February 18.

Revivification of Trees.

Mr. Arthur Aikin, in his “Natural History of the Year,” narrates the first vital function in trees on the conclusion of winter. This is the ascent of the sap after the frost is moderated, and the earth sufficiently thawed. The absorbent vessels composing the inner bark reach to the extremity of the fibres of the roots, and thus, through the roots, imbibe water, which, mixing there with a quantity of saccharine matter, forms sap, and is from thence abundantly distributed through the trunk and branches to every individual bud. The birch tree in spring, on being tapped, yields its sap, which is fermented into wine. The palm tree in the tropics of the same season yields its sap by the same method, which is made into palm wine, and the sap of the sugar maple in North America being boiled, yields the maple sugar.

“This great accession of nourishment (the sap) causes the bud to swell, to break through its covering, and to spread into blossoms, or lengthen into a shoot bearing leaves. This is the first process, and, properly speaking, is all that belongs to the springing or elongation of trees; and in many plants, that is, all those which are annual or deciduous, there is no other process; the plant absorbs juices from the earth, and in proportion to the quantity of these juices increases in size: it expands its blossoms, perfects its fruit, and when the ground is incapable by drought or frost of yielding any more moisture, or when the vessels of the plant are not able to draw it up, the plant perishes. But in trees, though the beginning and end of the first process is exactly similar to what takes places in vegetables, yet there is a second process, which at the same time that it adds to their bulk, enables them to endure and go on increasing through a long series of years.

“The second process begins soon after the first, in this way. At the base of the footstalk of each leaf a small bud is gradually formed; but the absorbent vessels of the leaf having exhausted themselves in the formation of the bud, are unable to bring it nearer to maturity: in this state it exactly resembles a seed, containing within it the rudiments of vegetation, but destitute of absorbent vessels to nourish and evolve the embryo. Being surrounded, however, by sap, like a seed in moist earth, it is in a proper situation for growing; the influence of the sun sets in motion the juices of the bud and of the seed, and the first operation in both of them is to send down roots a certain depth into the ground for the purpose of obtaining the necessary moisture. The bud accordingly shoots down its roots upon the inner bark of the tree, till they reach the part covered by the earth. Winter now arriving, the cold and defect of moisture, owing to the clogged condition of the absorbent vessels, cause the fruit and leaves to fall, so that, except the provision of buds with roots, the remainder of the tree, like an annual plant, is entirely dead: the leaves, the flowers, and fruit are gone, and what was the inner bark, is no longer organized, while the roots of the buds form a new inner bark; and thus the buds with their roots contain all that remains alive of the whole tree. It is owing to this annual renovation of the inner bark, that the tree increases in bulk; and a new coating being added every year, we are hence furnished with an easy and exact method of ascertaining the age of a tree by counting the number of concentric circles of which the trunk is composed. A tree, therefore, properly speaking, is rather a congeries of a multitude of annual plants, than a perennial individual.
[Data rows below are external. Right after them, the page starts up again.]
/-! ### TOP -/

def TOP_ID : Nat := 0x000000
def TOP_ID_VENDOR : Fld := ⟨TOP_ID, 31, 16⟩
def TOP_ID_DEVICE : Fld := ⟨TOP_ID, 15, 0⟩
def TOP_REV : Nat := 0x000004
def TOP_REV_METAL : Fld := ⟨TOP_REV, 23, 16⟩
def TOP_REV_GRADE : Fld := ⟨TOP_REV, 11, 8⟩
def TOP_REV_STEP : Fld := ⟨TOP_REV, 7, 0⟩
def TOP_UID_LO : Nat := 0x000008
def TOP_UID_LO_UID : Fld := ⟨TOP_UID_LO, 31, 0⟩
def TOP_UID_HI : Nat := 0x00000C
def TOP_UID_HI_UID : Fld := ⟨TOP_UID_HI, 31, 0⟩
def TOP_CAP0 : Nat := 0x000010
def TOP_CAP0_SDL : Fld := ⟨TOP_CAP0, 25, 23⟩
def TOP_CAP0_PORTS : Fld := ⟨TOP_CAP0, 22, 17⟩
def TOP_CAP0_ARMS : Fld := ⟨TOP_CAP0, 16, 13⟩
def TOP_CAP0_CELLS : Fld := ⟨TOP_CAP0, 12, 0⟩
def TOP_CAP1 : Nat := 0x000014
def TOP_CAP1_SVCPAIRS : Fld := ⟨TOP_CAP1, 19, 16⟩
def TOP_CAP1_DDRSZ : Fld := ⟨TOP_CAP1, 15, 8⟩
def TOP_CAP1_CKEYS : Fld := ⟨TOP_CAP1, 7, 4⟩
def TOP_CAP1_COMPAT : Fld := ⟨TOP_CAP1, 3, 3⟩
def TOP_CAP1_WITNESS : Fld := ⟨TOP_CAP1, 2, 2⟩
def TOP_CAP1_DUPLEX : Fld := ⟨TOP_CAP1, 1, 1⟩
def TOP_CAP1_TESTEN : Fld := ⟨TOP_CAP1, 0, 0⟩
def TOP_SCRATCH : Nat := 0x000018
def TOP_SCRATCH_SCRATCH : Fld := ⟨TOP_SCRATCH, 31, 0⟩
def TOP_STAT : Nat := 0x000020
def TOP_STAT_SPATH : Fld := ⟨TOP_STAT, 22, 22⟩
def TOP_STAT_CLKDEG : Fld := ⟨TOP_STAT, 21, 21⟩
def TOP_STAT_SAFDEG : Fld := ⟨TOP_STAT, 20, 20⟩
def TOP_STAT_SAFEOK : Fld := ⟨TOP_STAT, 19, 19⟩
def TOP_STAT_ROLE : Fld := ⟨TOP_STAT, 18, 16⟩
def TOP_STAT_DSTATE : Fld := ⟨TOP_STAT, 15, 12⟩
def TOP_STAT_SECU : Fld := ⟨TOP_STAT, 7, 7⟩
def TOP_STAT_PLAT : Fld := ⟨TOP_STAT, 6, 6⟩
def TOP_STAT_SAFE : Fld := ⟨TOP_STAT, 5, 5⟩
def TOP_STAT_DPX : Fld := ⟨TOP_STAT, 4, 4⟩
def TOP_STAT_TIME : Fld := ⟨TOP_STAT, 3, 3⟩
def TOP_STAT_MEAS : Fld := ⟨TOP_STAT, 2, 2⟩
def TOP_STAT_RING : Fld := ⟨TOP_STAT, 1, 1⟩
def TOP_STAT_CTRL : Fld := ⟨TOP_STAT, 0, 0⟩
def TOP_ARMSTATE : Nat := 0x000024
def TOP_ARMSTATE_ARMST : Fld := ⟨TOP_ARMSTATE, 23, 0⟩
def TOP_ATTN_EN : Nat := 0x000028
def TOP_ATTN_EN_EN : Fld := ⟨TOP_ATTN_EN, 7, 0⟩
def TOP_DSUM_CTRL : Nat := 0x000030
def TOP_DSUM_CTRL_CTRL : Fld := ⟨TOP_DSUM_CTRL, 14, 0⟩
def TOP_DSUM_RING_LO : Nat := 0x000034
def TOP_DSUM_RING_LO_RING_LO : Fld := ⟨TOP_DSUM_RING_LO, 31, 0⟩
def TOP_DSUM_RING_HI : Nat := 0x000038
def TOP_DSUM_RING_HI_RING_HI : Fld := ⟨TOP_DSUM_RING_HI, 15, 0⟩
def TOP_DSUM_TIME : Nat := 0x00003C
def TOP_DSUM_TIME_TIME : Fld := ⟨TOP_DSUM_TIME, 1, 0⟩
def TOP_DSUM_MEAS : Nat := 0x000040
def TOP_DSUM_MEAS_MEAS : Fld := ⟨TOP_DSUM_MEAS, 4, 0⟩
def TOP_DSUM_DPX : Nat := 0x000044
def TOP_DSUM_DPX_DPX : Fld := ⟨TOP_DSUM_DPX, 4, 0⟩
def TOP_DSUM_SAFE : Nat := 0x000048
def TOP_DSUM_SAFE_SAFE : Fld := ⟨TOP_DSUM_SAFE, 0, 0⟩
def TOP_DSUM_PLAT : Nat := 0x00004C
def TOP_DSUM_PLAT_PLAT : Fld := ⟨TOP_DSUM_PLAT, 7, 0⟩
def TOP_DSUM_SECU : Nat := 0x000050
def TOP_DSUM_SECU_DIAG : Fld := ⟨TOP_DSUM_SECU, 2, 2⟩
def TOP_DSUM_SECU_AUD : Fld := ⟨TOP_DSUM_SECU, 1, 1⟩
def TOP_DSUM_SECU_SEC : Fld := ⟨TOP_DSUM_SECU, 0, 0⟩

/-! ### CLK -/

def CLK_CTRL : Nat := 0x010000
def CLK_CTRL_TRIMEN : Fld := ⟨CLK_CTRL, 3, 3⟩
def CLK_CTRL_AUTORET : Fld := ⟨CLK_CTRL, 2, 2⟩
def CLK_CTRL_MDLLEN : Fld := ⟨CLK_CTRL, 1, 1⟩
def CLK_CTRL_SEL : Fld := ⟨CLK_CTRL, 0, 0⟩
def CLK_MDLL : Nat := 0x010004
def CLK_MDLL_SEED : Fld := ⟨CLK_MDLL, 31, 16⟩
def CLK_MDLL_LOCKWIN : Fld := ⟨CLK_MDLL, 11, 8⟩
def CLK_MDLL_DITHEN : Fld := ⟨CLK_MDLL, 2, 2⟩
def CLK_MDLL_REFSEL : Fld := ⟨CLK_MDLL, 1, 0⟩
def CLK_STAT : Nat := 0x010008
def CLK_STAT_SWBUSY : Fld := ⟨CLK_STAT, 6, 6⟩
def CLK_STAT_CLKDEG : Fld := ⟨CLK_STAT, 5, 5⟩
def CLK_STAT_SRC : Fld := ⟨CLK_STAT, 4, 4⟩
def CLK_STAT_TRIMOK : Fld := ⟨CLK_STAT, 3, 3⟩
def CLK_STAT_REFOK : Fld := ⟨CLK_STAT, 2, 2⟩
def CLK_STAT_CIORDY : Fld := ⟨CLK_STAT, 1, 1⟩
def CLK_STAT_MDLLRDY : Fld := ⟨CLK_STAT, 0, 0⟩
def CLK_EVT : Nat := 0x01000C
def CLK_EVT_TRIMERR : Fld := ⟨CLK_EVT, 11, 11⟩
def CLK_EVT_OUTREF : Fld := ⟨CLK_EVT, 10, 10⟩
def CLK_EVT_CFGREF : Fld := ⟨CLK_EVT, 9, 9⟩
def CLK_EVT_GATEACC : Fld := ⟨CLK_EVT, 8, 8⟩
def CLK_EVT_GATEREF : Fld := ⟨CLK_EVT, 7, 7⟩
def CLK_EVT_FORCED : Fld := ⟨CLK_EVT, 6, 6⟩
def CLK_EVT_SWREF : Fld := ⟨CLK_EVT, 5, 5⟩
def CLK_EVT_RETURN : Fld := ⟨CLK_EVT, 4, 4⟩
def CLK_EVT_FAILOVER : Fld := ⟨CLK_EVT, 3, 3⟩
def CLK_EVT_REFLOSS : Fld := ⟨CLK_EVT, 2, 2⟩
def CLK_EVT_LOL : Fld := ⟨CLK_EVT, 1, 1⟩
def CLK_EVT_LOCK : Fld := ⟨CLK_EVT, 0, 0⟩
def CLK_ATTN_EN : Nat := 0x010010
def CLK_ATTN_EN_EN : Fld := ⟨CLK_ATTN_EN, 11, 0⟩
def CLK_LOCKCNT : Nat := 0x010014
def CLK_LOCKCNT_D : Fld := ⟨CLK_LOCKCNT, 15, 0⟩
def CLK_TRIM : Nat := 0x010018
def CLK_TRIM_TRIM : Fld := ⟨CLK_TRIM, 23, 0⟩
def CLK_CIOERR : Nat := 0x01001C
def CLK_CIOERR_ERR : Fld := ⟨CLK_CIOERR, 31, 0⟩
def CLK_DIV : Nat := 0x010020
def CLK_DIV_PDIV : Fld := ⟨CLK_DIV, 30, 24⟩
def CLK_DIV_FDIV : Fld := ⟨CLK_DIV, 20, 16⟩
def CLK_DIV_SDIV : Fld := ⟨CLK_DIV, 12, 8⟩
def CLK_DIV_ADIV : Fld := ⟨CLK_DIV, 4, 0⟩
def CLK_RETQ : Nat := 0x010024
def CLK_RETQ_RETQUAL : Fld := ⟨CLK_RETQ, 15, 0⟩
def CLK_OUT : Nat := 0x010028
def CLK_OUT_EN : Fld := ⟨CLK_OUT, 31, 31⟩
def CLK_OUT_SRC : Fld := ⟨CLK_OUT, 26, 24⟩
def CLK_OUT_DIV : Fld := ⟨CLK_OUT, 15, 0⟩
def CLK_GATE0 : Nat := 0x010030
def CLK_GATE0_ARMS : Fld := ⟨CLK_GATE0, 22, 22⟩
def CLK_GATE0_DDR : Fld := ⟨CLK_GATE0, 21, 21⟩
def CLK_GATE0_RECS : Fld := ⟨CLK_GATE0, 20, 20⟩
def CLK_GATE0_PAIR : Fld := ⟨CLK_GATE0, 19, 16⟩
def CLK_GATE0_REC : Fld := ⟨CLK_GATE0, 15, 12⟩
def CLK_GATE0_ARM : Fld := ⟨CLK_GATE0, 11, 0⟩
def CLK_GATE1 : Nat := 0x010034
def CLK_GATE1_ADC : Fld := ⟨CLK_GATE1, 25, 25⟩
def CLK_GATE1_LGRP : Fld := ⟨CLK_GATE1, 24, 0⟩
def CLK_LSEN : Nat := 0x010038
def CLK_LSEN_GPIOEN : Fld := ⟨CLK_LSEN, 3, 3⟩
def CLK_LSEN_SPIEN : Fld := ⟨CLK_LSEN, 2, 2⟩
def CLK_LSEN_I2CEN : Fld := ⟨CLK_LSEN, 1, 1⟩
def CLK_LSEN_UARTEN : Fld := ⟨CLK_LSEN, 0, 0⟩
def CLK_GATEERR : Nat := 0x01003C
def CLK_GATEERR_VALID : Fld := ⟨CLK_GATEERR, 31, 31⟩
def CLK_GATEERR_ORIGIN : Fld := ⟨CLK_GATEERR, 27, 24⟩
def CLK_GATEERR_OFFSET : Fld := ⟨CLK_GATEERR, 23, 0⟩
def CLK_GUSE0 : Nat := 0x010040
def CLK_GUSE0_USE0 : Fld := ⟨CLK_GUSE0, 22, 0⟩
def CLK_GUSE1 : Nat := 0x010044
def CLK_GUSE1_USE1 : Fld := ⟨CLK_GUSE1, 25, 0⟩

/-! ### RST -/

def RST_CTRL : Nat := 0x020000
def RST_CTRL_DISC : Fld := ⟨RST_CTRL, 1, 1⟩
def RST_CTRL_SWRST : Fld := ⟨RST_CTRL, 0, 0⟩
def RST_STAT : Nat := 0x020004
def RST_STAT_HCAUSE : Fld := ⟨RST_STAT, 15, 8⟩
def RST_STAT_PSTATE : Fld := ⟨RST_STAT, 5, 4⟩
def RST_STAT_DSTATE : Fld := ⟨RST_STAT, 3, 0⟩
def RST_CAUSE : Nat := 0x020008
def RST_CAUSE_ORIGIN : Fld := ⟨RST_CAUSE, 7, 4⟩
def RST_CAUSE_CAUSE : Fld := ⟨RST_CAUSE, 3, 0⟩
def RST_BOOT : Nat := 0x02000C
def RST_BOOT_STEP : Fld := ⟨RST_BOOT, 15, 8⟩
def RST_BOOT_RESULT : Fld := ⟨RST_BOOT, 7, 0⟩
def RST_DBREF : Nat := 0x020010
def RST_DBREF_REASON : Fld := ⟨RST_DBREF, 31, 24⟩
def RST_DBREF_ARM : Fld := ⟨RST_DBREF, 23, 20⟩
def RST_PCFG : Nat := 0x020014
def RST_PCFG_DEEPEN : Fld := ⟨RST_PCFG, 31, 31⟩
def RST_PCFG_DEEPMIN : Fld := ⟨RST_PCFG, 15, 0⟩
def RST_EVT : Nat := 0x020018
def RST_EVT_EVT : Fld := ⟨RST_EVT, 3, 0⟩
def RST_ATTN_EN : Nat := 0x02001C
def RST_ATTN_EN_EN : Fld := ⟨RST_ATTN_EN, 3, 0⟩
“The sap in trees always rises as soon as the frost is abated, that when the stimulus of the warm weather in the early spring acts upon the bud, there should be at hand a supply of food for its nourishment; and if by any means the sap is prevented from ascending at the proper time, the tree infallibly perishes. Of this a remarkable instance occurred in London, during the spring succeeding the hard winter of the year 1794. The snow and ice collecting in the streets so as to become very inconvenient, they were cleared, and many cartloads were placed in the vacant quarters of Moorfields; several of these heaps of snow and frozen rubbish were piled round some of the elm-trees that grow there. At the return of spring, those of the trees that were not surrounded with the snow expanded their leaves as usual, while the others, being still girt with a large frozen mass, continued quite bare; for the fact was, the absorbents in the lower part of the stem, and the earth in which the trees stood, were still exposed to a freezing cold. In some weeks, however, the snow was thawed, but the greater number of the trees were dead, and those few that did produce any leaves were very sickly, and continued in a languishing state all summer, and then died.”